_YOUR TASK:_
Pull every line containing "seating" out of the listing below.
....
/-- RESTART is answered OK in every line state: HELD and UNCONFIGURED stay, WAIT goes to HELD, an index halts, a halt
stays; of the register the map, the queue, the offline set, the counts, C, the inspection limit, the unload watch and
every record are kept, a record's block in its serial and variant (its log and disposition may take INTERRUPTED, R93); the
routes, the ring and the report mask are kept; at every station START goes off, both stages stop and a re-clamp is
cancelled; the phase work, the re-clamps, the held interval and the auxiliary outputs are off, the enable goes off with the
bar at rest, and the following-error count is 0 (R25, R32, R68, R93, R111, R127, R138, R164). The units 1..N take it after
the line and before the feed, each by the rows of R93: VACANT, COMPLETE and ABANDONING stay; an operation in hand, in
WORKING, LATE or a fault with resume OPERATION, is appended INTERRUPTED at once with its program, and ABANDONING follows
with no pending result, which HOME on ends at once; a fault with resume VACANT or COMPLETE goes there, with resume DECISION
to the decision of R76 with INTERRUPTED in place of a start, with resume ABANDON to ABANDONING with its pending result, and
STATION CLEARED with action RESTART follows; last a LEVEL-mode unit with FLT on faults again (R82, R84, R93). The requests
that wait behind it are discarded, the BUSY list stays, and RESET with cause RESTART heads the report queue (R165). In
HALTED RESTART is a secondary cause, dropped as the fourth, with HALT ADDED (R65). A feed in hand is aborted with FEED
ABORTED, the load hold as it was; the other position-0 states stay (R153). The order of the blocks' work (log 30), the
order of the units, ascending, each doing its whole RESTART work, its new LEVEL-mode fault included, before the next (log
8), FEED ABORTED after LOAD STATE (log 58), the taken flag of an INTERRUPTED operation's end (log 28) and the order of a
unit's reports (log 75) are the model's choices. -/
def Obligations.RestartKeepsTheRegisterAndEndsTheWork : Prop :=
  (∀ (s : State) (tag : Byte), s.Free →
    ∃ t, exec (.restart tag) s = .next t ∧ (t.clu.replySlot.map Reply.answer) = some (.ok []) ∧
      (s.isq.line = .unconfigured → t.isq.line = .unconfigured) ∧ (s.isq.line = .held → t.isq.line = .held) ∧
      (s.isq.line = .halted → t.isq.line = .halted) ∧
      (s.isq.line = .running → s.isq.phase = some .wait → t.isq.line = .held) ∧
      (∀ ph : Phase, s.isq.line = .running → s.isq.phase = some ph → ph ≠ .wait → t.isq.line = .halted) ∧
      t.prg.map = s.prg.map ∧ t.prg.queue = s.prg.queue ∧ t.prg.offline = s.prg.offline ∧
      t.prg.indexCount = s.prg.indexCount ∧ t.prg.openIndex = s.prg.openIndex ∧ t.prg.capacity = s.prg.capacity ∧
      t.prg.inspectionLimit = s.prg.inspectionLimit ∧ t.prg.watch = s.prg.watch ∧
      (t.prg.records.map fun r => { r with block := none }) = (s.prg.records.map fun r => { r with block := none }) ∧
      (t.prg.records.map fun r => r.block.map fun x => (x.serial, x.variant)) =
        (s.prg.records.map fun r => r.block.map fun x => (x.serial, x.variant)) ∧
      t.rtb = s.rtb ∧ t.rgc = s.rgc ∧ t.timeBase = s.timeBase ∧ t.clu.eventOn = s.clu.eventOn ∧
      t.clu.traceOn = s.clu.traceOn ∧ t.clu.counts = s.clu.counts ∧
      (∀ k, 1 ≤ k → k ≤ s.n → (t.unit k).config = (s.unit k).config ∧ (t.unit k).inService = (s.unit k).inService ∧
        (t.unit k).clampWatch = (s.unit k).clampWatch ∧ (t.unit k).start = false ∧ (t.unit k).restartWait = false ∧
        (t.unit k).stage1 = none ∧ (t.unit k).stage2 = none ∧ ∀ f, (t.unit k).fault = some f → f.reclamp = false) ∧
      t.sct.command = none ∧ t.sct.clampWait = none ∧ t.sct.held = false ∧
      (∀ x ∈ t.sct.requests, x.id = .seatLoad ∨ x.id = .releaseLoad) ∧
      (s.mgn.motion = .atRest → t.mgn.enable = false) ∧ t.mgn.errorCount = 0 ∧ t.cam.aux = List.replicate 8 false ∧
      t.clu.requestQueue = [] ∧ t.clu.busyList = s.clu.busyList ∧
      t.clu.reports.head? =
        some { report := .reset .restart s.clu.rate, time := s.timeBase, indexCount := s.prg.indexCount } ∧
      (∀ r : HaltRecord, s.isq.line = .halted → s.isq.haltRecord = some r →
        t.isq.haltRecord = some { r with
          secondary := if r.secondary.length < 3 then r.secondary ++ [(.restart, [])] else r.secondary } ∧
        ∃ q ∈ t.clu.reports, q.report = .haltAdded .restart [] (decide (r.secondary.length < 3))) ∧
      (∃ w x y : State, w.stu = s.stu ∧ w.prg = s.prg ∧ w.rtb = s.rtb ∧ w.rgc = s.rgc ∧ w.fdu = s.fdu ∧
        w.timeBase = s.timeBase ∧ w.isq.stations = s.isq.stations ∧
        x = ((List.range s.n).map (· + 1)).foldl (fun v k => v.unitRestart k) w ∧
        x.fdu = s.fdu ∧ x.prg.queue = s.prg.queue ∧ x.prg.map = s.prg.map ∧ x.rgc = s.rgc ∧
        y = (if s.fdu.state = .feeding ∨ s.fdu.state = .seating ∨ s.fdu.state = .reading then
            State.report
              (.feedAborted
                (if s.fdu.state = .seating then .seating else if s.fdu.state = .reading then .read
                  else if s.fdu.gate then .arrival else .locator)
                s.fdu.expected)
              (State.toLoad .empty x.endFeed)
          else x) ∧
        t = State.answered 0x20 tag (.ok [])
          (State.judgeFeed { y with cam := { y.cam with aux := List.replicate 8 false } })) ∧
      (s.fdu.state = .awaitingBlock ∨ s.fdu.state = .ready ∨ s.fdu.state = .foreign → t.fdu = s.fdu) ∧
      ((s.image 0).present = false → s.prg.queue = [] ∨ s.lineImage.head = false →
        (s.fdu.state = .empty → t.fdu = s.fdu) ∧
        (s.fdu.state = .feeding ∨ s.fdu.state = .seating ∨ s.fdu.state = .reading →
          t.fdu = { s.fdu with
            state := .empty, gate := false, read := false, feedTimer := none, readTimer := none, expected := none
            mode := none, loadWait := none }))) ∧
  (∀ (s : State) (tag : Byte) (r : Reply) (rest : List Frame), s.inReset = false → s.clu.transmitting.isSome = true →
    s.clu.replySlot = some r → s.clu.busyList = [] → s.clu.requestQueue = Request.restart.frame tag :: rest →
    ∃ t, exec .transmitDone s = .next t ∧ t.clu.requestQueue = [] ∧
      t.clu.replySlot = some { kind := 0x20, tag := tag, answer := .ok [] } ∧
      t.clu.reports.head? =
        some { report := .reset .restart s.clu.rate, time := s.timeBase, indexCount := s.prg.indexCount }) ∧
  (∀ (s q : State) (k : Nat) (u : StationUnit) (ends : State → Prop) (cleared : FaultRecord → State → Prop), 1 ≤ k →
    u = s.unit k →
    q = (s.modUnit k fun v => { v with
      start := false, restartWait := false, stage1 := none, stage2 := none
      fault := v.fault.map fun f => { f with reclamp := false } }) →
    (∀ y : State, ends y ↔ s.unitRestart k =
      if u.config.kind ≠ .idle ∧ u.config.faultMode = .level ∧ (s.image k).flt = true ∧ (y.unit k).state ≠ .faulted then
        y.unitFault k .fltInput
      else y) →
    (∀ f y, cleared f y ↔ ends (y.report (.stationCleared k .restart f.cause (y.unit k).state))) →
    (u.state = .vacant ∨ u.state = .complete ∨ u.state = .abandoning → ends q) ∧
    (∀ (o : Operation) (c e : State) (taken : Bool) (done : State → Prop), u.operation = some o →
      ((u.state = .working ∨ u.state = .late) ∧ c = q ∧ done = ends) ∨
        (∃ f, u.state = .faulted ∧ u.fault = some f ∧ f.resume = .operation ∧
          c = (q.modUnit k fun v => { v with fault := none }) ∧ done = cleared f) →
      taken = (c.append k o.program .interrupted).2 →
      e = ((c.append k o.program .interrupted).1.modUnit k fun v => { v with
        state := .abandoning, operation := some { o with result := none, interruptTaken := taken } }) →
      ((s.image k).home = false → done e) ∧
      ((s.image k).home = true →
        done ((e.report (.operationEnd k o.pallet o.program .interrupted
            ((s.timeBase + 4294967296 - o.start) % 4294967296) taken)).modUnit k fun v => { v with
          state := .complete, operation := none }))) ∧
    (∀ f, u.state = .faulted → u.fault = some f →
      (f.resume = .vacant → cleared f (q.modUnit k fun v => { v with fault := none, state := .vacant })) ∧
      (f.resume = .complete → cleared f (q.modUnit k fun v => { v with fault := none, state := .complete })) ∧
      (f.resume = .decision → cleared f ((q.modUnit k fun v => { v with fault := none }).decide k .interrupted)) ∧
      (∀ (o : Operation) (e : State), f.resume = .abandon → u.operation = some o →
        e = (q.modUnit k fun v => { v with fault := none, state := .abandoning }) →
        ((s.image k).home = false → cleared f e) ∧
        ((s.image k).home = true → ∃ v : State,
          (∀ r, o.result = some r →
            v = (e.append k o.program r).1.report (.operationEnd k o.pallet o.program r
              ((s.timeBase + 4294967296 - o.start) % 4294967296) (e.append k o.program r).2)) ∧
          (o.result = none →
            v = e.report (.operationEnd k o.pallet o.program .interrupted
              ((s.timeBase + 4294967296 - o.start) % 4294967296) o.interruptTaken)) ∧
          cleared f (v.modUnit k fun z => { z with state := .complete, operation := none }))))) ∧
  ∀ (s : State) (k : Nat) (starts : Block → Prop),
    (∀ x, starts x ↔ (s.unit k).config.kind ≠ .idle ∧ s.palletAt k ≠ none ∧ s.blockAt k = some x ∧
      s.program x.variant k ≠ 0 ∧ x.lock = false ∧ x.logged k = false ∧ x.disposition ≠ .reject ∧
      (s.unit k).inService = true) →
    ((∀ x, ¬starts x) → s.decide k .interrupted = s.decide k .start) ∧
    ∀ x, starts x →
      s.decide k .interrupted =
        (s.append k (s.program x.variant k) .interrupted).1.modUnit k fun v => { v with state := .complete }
....
_SOLUTION:_
        y = (if s.fdu.state = .feeding ∨ s.fdu.state = .seating ∨ s.fdu.state = .reading then
                (if s.fdu.state = .seating then .seating else if s.fdu.state = .reading then .read
        (s.fdu.state = .feeding ∨ s.fdu.state = .seating ∨ s.fdu.state = .reading →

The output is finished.